I just wanted to double check that you are aware this is going to result in i8/i16 fixed length vector divides being different to the i32/i64 ones. The latter being predicated with the former cases not (or rather using an "all true" predicate).

Given divides are rarely cheap I prefer the predicated route but I guess there's no reason to be consistent at this stage.

llvm/lib/Target/AArch64/AArch64ISelLowering.cpp
8953

Oh, for the smaller vectors that are passed in regs? Yeah, I didn't catch that. Any clue why that's happening? Is it because there are no loads/stores to lower?

cameron.mcinally marked an inline comment as not done.Aug 18 2020, 9:22 AM
cameron.mcinally added inline comments.
llvm/lib/Target/AArch64/AArch64ISelLowering.cpp
8953

Oh, I see what you're saying now. The second predicate register is being generated all1s. That's surprising. Ultimately, both the i32/i64 and i8/i16 cases should be going through return LowerToPredicatedOp(Op, DAG, PredOpcode);. I'll see if I can find the difference.

cameron.mcinally marked an inline comment as not done.Aug 18 2020, 9:25 AM

Ok, I see it now. We have to explicitly call LowerToPredicatedOp(...) with the fixed types still intact, so that getPredicateForVector(...) will generate the correct predicate. Will update...

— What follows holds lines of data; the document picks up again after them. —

-- ==== Sys2Proof/Machine/Frames.lean ====
section
/-! DEFINITION. The meanings of the eight inbound frame forms (R81): what the parser does with a frame once its bytes are
fetched. A header form runs in the header step that completes it; a form with a payload runs in the payload step that
completes it, its header already taken (log 16). -/

namespace Sys2Proof.Machine

/-- The dispatch of a valid frame for command `f` (R147): past the function id, the `invoke` event with the offset of the
first argument byte, the handler, the end of the frame. -/
def dispatched (f : Byte) (handler : State → Res Unit) (s : State) : Res Unit :=
  (handler (emit (.invoke f (s.rxb.tail + 1)) (skipInbound 1 s))).bind fun _ s1 => .ok () (finishFrame s1)

/-- BAD.MARKER (R143). -/
def execBadMarker (m st l : Byte) (s : State) : Host.Outcome State Fault Refusal :=
  done (judgeHeader m st l (skipInbound 3 s))

/-- BAD.STATUS (R143). -/
def execBadStatus (m st l : Byte) (s : State) : Host.Outcome State Fault Refusal :=
  done (judgeHeader m st l (skipInbound 3 s))

/-- REQ.ACK (R144): no flush. -/
def execReqAck (_m : Byte) (s : State) : Host.Outcome State Fault Refusal :=
  done (sendStatusFrame statusOk (skipInbound 3 s))

/-- BAD.FUNC (R147, R231). -/
def execBadFunc (_m _f : Byte) (_args : List Byte) (s : State) : Host.Outcome State Fault Refusal :=
  done (takeError statusUndefinedFunction (skipInbound 1 s))

/-- BAD.COUNT (R147, R232). -/
def execBadCount (_m _f : Byte) (_args : List Byte) (s : State) : Host.Outcome State Fault Refusal :=
  done (takeError statusByteCountError (skipInbound 1 s))

/-- REQ.COUNT (R178). -/
def execReqCount (_m : Byte) (s : State) : Host.Outcome State Fault Refusal := done (dispatched 0x00#8 commandCount s)

/-- REQ.NAMES (R179). -/
def execReqNames (_m id slot : Byte) (s : State) : Host.Outcome State Fault Refusal :=
  done (dispatched 0x01#8 (namesReply id slot) s)

/-- REQ.USER (R177): the handler's offset is the index after the function id, its window holds the frame's argument bytes
(R59). -/
def execReqUser (_m f : Byte) (args : List Byte) (s : State) : Host.Outcome State Fault Refusal :=
  done (dispatched f (userHandler f (s.rxb.tail + 1) (args.map some)) s)

end Sys2Proof.Machine
end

paulwalker-arm added inline comments.Aug 18 2020, 9:29 AM
llvm/lib/Target/AArch64/AArch64ISelLowering.cpp
8953

I see you're finding the answers quicker than I can type them :)

For what it's worth I've nothing against the current patch since it is simple and works, I just wanted to ensure you were aware what was going on.

Updated DIV lowering to make use of correct fixed length predicates.

The lowering is somewhat convoluted, so I'd like to hear if anyone has a better solution. I've attempted to extend the operands and truncate the results as scalable, but leave the DIVs fixed until they reach vXi32. This allows the intermediate fixed DIVs to be further lowered.

There's probably some room for code reuse with other instructions that do not have i8/i16 vector support, but I don't have a good view of what those instructions look like right now (if they exist).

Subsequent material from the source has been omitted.